Hi everyone!

Disclaimer: I’m completely new to PyMC.

I am trying to model an agent that takes actions a to maximize a utility function over states s. The model I’m using is from this paper:

Though in my current model, for simplicity transitions T(s,a) are deterministic and U is only a function of states. The goal is to be able to infer U and \alpha from an observed sequence of actions and states.

The closest example I could find is the reinforcement learning case study and so I’m trying to stick to it as closely as possible. However, an important difference is that in the example, the agent’s action probabilities are proportional to the Q-values which can be deterministically computed from the observed actions using the update rule Q_a = Q_a + \alpha(r - Q_a). On the other hand, in my case the action probabilities are proportional to the expected utility of a state, action pair: EU_s[a] = U(s) + \mathbb{E}_{a'}[EU_{s'}[a']] where s' is deterministically based on s and a and a' is drawn from C(s').

**UPDATE:** I have changed my approach a bit, so the question and code below are no longer up-to-date. Please look at my reply for the up to date version of the question.

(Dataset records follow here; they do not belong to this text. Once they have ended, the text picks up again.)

-- ==== Sys2Proof/Machine/Halt.lean ====
section
/-!
DEFINITION. Errors and the halt: filling and merging the first-error record (25 R682, R683), counting correctable
errors and their escalation (R686, R687), the fault log (R698), and what a halt does (R689).
-/
namespace Sys2Proof.Machine

/-- At least `us` microseconds have passed since `t` (one µs is 1,048.576 ticks, 00 R21). -/
def Dev.sinceUs (d : Dev) (t us : Nat) : Bool := us * 1048576 ≤ (d.now - t) * 1000

/-- The order of R682 among errors of one cycle: a real error before an injected one, then region, then block. -/
def ErrIn.rank (e : ErrIn) : Nat := (if e.injected then 0x100000 else 0) + e.region * 0x10000 + e.block

/-- The record filled by its first error (R682). -/
def Dev.fillRecord (e : ErrIn) (halts : Bool) (d : Dev) : Dev :=
  let n := if d.toc.captures % 65536 = 65535 then 1 else d.toc.captures + 1
  { d with
    toc.captures := n
    toc.rcd := { valid := true, halted := halts, injected := e.injected, real := !e.injected, level := e.level,
                 cls := e.cls, region := e.region, block := e.block, master := e.master, access := e.access,
                 addr := e.addr, time := d.now, lastSeq := d.proto.lastReady, capture := n, detail := e.detail } }

/-- An error merged into the record held (R683). -/
def Dev.mergeRecord (e : ErrIn) (halts : Bool) (d : Dev) : Dev :=
  let r := d.toc.rcd
  { d with toc.rcd := { r with
      merge := satAdd 0xFFFF r.merge 1
      merged := r.merged ||| BitVec.ofNat 32 (1 <<< e.cls)
      injected := r.injected || e.injected
      real := r.real || !e.injected
      halted := r.halted || halts } }

/-- The error halts the device (R688): a real one, or an injected one of mode 1. -/
def Dev.errorHalts (d : Dev) (e : ErrIn) : Bool :=
  !e.injected || (match d.toc.inject with | some j => j.mode == 1 | none => false)

/-- One error reaches Tocsin: it fills the record, or merges where one is held. -/
def Dev.recordError (e : ErrIn) (d : Dev) : Dev :=
  if d.toc.rcd.valid then d.mergeRecord e (d.errorHalts e) else d.fillRecord e (d.errorHalts e)

/-- Fuse bits that a halt or reset cut short leaves in place: some of those asked for, which ones is open (08 R235). -/
def Dev.dropFuseJob (d : Dev) : Dev :=
  match d.sec.job with
  | none => d
  | some j =>
    let set (f : List Byte) : List Byte := (indexed f).map fun (i, b) =>
      if j.offset ≤ i && i < j.offset + j.data.length
      then b ||| (j.data.getD (i - j.offset) 0 &&& Config.fusePart d.draws i) else b
    { d with sec.fuses := set d.sec.fuses, sec.job := none, draws := d.draws + 1 }

/-- A controller transfer that the device drives when a halt begins ends as 02 R52 states: where it holds SDA low (which the bus
decides, a free value) it releases SCL and then SDA, which forms a STOP; otherwise it releases both lines at once. Either is done
within 10 µs, which the model does not spread out (DEDUCED log 123). No other transfer starts until reset: every row of the
controller asks that the device is up. -/
def Dev.endTwcForHalt (d : Dev) : Dev :=
  let e := { d with twc.state := 0, twc.req := none }
  if d.twc.state = 2 then
    if Config.holdsSda d.draws then { e with draws := d.draws + 1, tw.busBusy := false, tw.lastStop := some d.now }
    else { e with draws := d.draws + 1 }
  else e

/-- Every AXn_PWR low and AXn_BYP high, and no sequence running (02 R51, 03 R89, 25 R689). -/
def Dev.ampsOff (d : Dev) : Dev :=
  { d with rf.inputs := d.rf.inputs.map fun x =>
      { x with amp := { x.amp with pwr := false, byp := true, seqn := none } }, rf.eepQueue := [] }

/-- The RF inputs in a halt (02 R51, 09 R247): isolation switches open, converters off. -/
def Dev.inputsHalt (d : Dev) : Dev :=
  { d with rf.inputs := d.rf.inputs.map fun x => { x with iso := false, lband := .off } }

/-- The halt of 25 R689 with t_hot at its beginning: engines stopped where they stand, PLL_A, PLL_F and SYN0 stopped (04 R104), the
inputs, amplifiers and GPIO as in reset (02 R51), the record's HALT_TEMP and LAST_SEQ taken, source 4's status bit set. What each
ball then shows, the audio outputs among them, stands in Pins.lean. -/
def Dev.halt (tHot : Int) (d : Dev) : Dev :=
  if d.toc.halted then d
  else
    let d1 := ((d.setStatus 4).dropFuseJob.endTwcForHalt).ampsOff.inputsHalt.fabricHalts
    { d1 with
      pwr.tHot := tHot
      clk.pllA := .stopped
      clk.syn0 := 0
      clk.syn1 := 0
      clk.pllF := false
      clk.pllFSince := none
      clk.change := none
      proto.running := none
      proto.waitOn := none
      watch.gpio := none
      toc.halted := true
      toc.alive := false
      toc.inject := none
      toc.rcd := { d1.toc.rcd with halted := true, haltTemp := tHot, lastSeq := d1.proto.lastReady } }

/-- The words that the SRAM errors of a report name are marked poisoned (01 R43). Nothing derived from one leaves the device: unless
it is the test word of a mode 0 injection, which no consumer uses, its error halts the device in the row that reports it. -/
def Dev.poison (errs : List ErrIn) (d : Dev) : Dev :=
  { d with toc.poisoned := errs.foldl (fun l e =>
      let w := (e.region, e.block, e.addr)
      if e.cls != 1 || l.contains w then l else l ++ [w]) d.toc.poisoned }

/-- Errors reach Tocsin on one REFCLK cycle (25 R682, R683): recorded in the order of R682, then the halt if one of
them halts (R688). In reset nothing is recorded. -/
def Dev.errorsArrive (errs : List ErrIn) (tHot : Int) (d : Dev) : Dev :=
  if d.inReset then d
  else
    match minBy ErrIn.rank errs with
    | none => d
    | some first =>
      let halts := errs.any d.errorHalts
      let d1 := (errs.erase first).foldl (fun d e => d.recordError e) (d.recordError first)
      (d1.poison errs).onlyIf halts (Dev.halt tHot)

/-- A real error of class `cls` that Tocsin itself decides (25 R732): chip level, region 4, block 8. -/
def chipError (cls addr : Nat) : ErrIn :=
  { cls := cls, level := 3, region := 4, block := 8, master := Config.faultMaster cls addr % 256,
    access := Config.faultAccess cls addr % 7, addr := addr, detail := 0, injected := false }

/-- The device halts on a real chip-level error (25 R732). -/
def Dev.chipFault (cls addr : Nat) (d : Dev) : Dev := d.errorsArrive [chipError cls addr] d.pwr.tHot

/-- One log entry of Q7 (25 R698): appended, or dropped and counted when 64 are held; never in a halt. -/
def Dev.logFault (entry : List Byte) (d : Dev) : Dev :=
  if d.toc.halted then d
  else if 64 ≤ d.toc.q7.length then { d with toc.logDrops := satAdd 0xFFFF d.toc.logDrops 1 }
  else { d with toc.q7 := d.toc.q7 ++ [entry] }

/-- flags of the record layout (25 R699): VALID, HALTED, INJECTED, REAL and LEVEL. -/
def recordFlags (r : FaultRec) : Nat :=
  bit r.valid + 2 * bit r.halted + 4 * bit r.injected + 8 * bit r.real + 16 * (r.level % 4)

/-- The 64 bytes of a record or log entry (25 R699). -/
def recordBytes (r : FaultRec) (ce : List Nat) (drops entries kind : Nat) : List Byte :=
  u8 (recordFlags r) ++ u8 r.cls ++ u16 r.merge ++ u8 r.region ++ u8 r.block ++ u8 r.master ++ u8 r.access
    ++ u32 r.addr ++ u32 r.merged.toNat ++ u64 r.time ++ ce.flatMap u16 ++ s16 r.haltTemp ++ u32 r.lastSeq
    ++ u16 r.capture ++ u16 drops ++ u8 entries ++ u8 kind ++ u16 0 ++ u64 r.detail ++ zeros 8

/-- The log entry of a correctable error (25 R698, R699): kind 0x03, class 0x10, counts zero. -/
def ceEntry (e : ErrIn) (time : Nat) : List Byte :=
  recordBytes { injected := e.injected, cls := 0x10, region := e.region, block := e.block, master := e.master,
                access := e.access, addr := e.addr, time := time, detail := e.detail } [0, 0, 0, 0, 0] 0 0 3

/-- The escalation error that a correctable error causes (25 R687): class 0x08, level region, the count as address. -/
def escalation (e : ErrIn) (count : Nat) : ErrIn :=
  { cls := 0x08, level := 2, region := e.region, block := Config.escalationBlock e.region % 256,
    master := Config.faultMaster 8 count % 256, access := Config.faultAccess 8 count % 7, addr := count, detail := 0,
    injected := e.injected }

/-- One corrected error (25 R686, R687, R698): counted, logged as the first of its region in the Round while log_ce
is 1, and an escalation at or above the threshold within an open window. -/
def Dev.correctable (e : ErrIn) (d : Dev) : Dev :=
  if d.inReset || d.toc.halted then d
  else
    let r := e.region
    let d1 := { d with
      toc.ce := upd d.toc.ce r (satAdd 0xFFFF · 1)
      toc.ceNew := upd d.toc.ceNew r (satAdd 0xFFFF · 1)
      toc.ceTotal := (d.toc.ceTotal + 1) % 2 ^ 32
      toc.ceWindow := if d.toc.windowOpen then upd d.toc.ceWindow r (· + 1) else d.toc.ceWindow }
    let logs := d.toc.policy.logCe && !d.toc.ceLogged.contains r
    let d2 := d1.onlyIf logs fun d => ({ d with toc.ceLogged := r :: d.toc.ceLogged }).logFault (ceEntry e d.now)
    let count := d2.toc.ceWindow.getD r 0
    let t := d2.toc.policy.threshold
    d2.onlyIf (t != 0 && d2.toc.windowOpen && t ≤ count) (Dev.errorsArrive [escalation e count] d2.pwr.tHot)

end Sys2Proof.Machine
end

My question is, how would I best go about modeling this? I’m particularly confused about how to get the expectation over C(s').

My code so far looks like this:

```
# This is just a toy example where there are ten positions and the agent can move "up" and "down"
# can move "up" and "down" using the 0 and 1 actions. After ten timesteps the episode ends.
# States encode timesteps in the second digit, so e.g. state 12 means position 2 at timestep 1,
# state 37 means position 7 at timestep 3, etc... .100 is the terminal state where the episode ends.
# Utility is uniformly distributed between 0 and 1 and only based on position, not timestep.
POSITIONS = 10
TIMESTEPS = 10
NUM_STATES = TIMESTEPS * POSITIONS + 1
INITIAL_STATE = 0
ACTIONS = [0,1]
def is_terminal_state(state):
return state == NUM_STATES - 1
# WIP, I'm wondering if this is could be a reasonable approach to get expected EU?
def expected_utility(action, state, U):
if is_terminal_state(state):
return 0
u = U[state]
next_action_eu = # how to get the expectation of the next action's EU?
return u + next_action_eu
# Code below here is inspired by
# https://www.pymc.io/projects/examples/en/latest/case_studies/reinforcement_learning.html#estimating-the-learning-parameters-via-pymc
def pytensor_llik_td(alpha, U, actions, states):
actions = pt.as_tensor_variable(actions, dtype="int32")
states = pt.as_tensor_variable(states, dtype="int32")
# Compute the EUs values
# EUs should be of shape [# of observed actions,2]
# use expected_utility() to compute EU for every step once it works
# Apply the softmax transformation
EUs = EUs[:-1] * alpha
logp_actions = EUs - pt.logsumexp(EUs, axis=1, keepdims=True)
# Calculate the log likelihood of the observed actions
logp_actions = logp_actions[pt.arange(actions.shape[0] - 1), actions[1:]]
return pt.sum(logp_actions) # PyMC expects the standard log-likelihood
with pm.Model() as m:
alpha = pm.Uniform(name="alpha", lower=0., upper=1.)
U = pm.Uniform("U", lower=[0.]*POSITIONS, upper=[1.]*POSITIONS)
like = pm.Potential(name="like", var=pytensor_llik_td(alpha, U, actions, states))
tr = pm.sample(random_seed=rng)
```

I would be happy about any suggestions and pointers for how to do this. Thanks!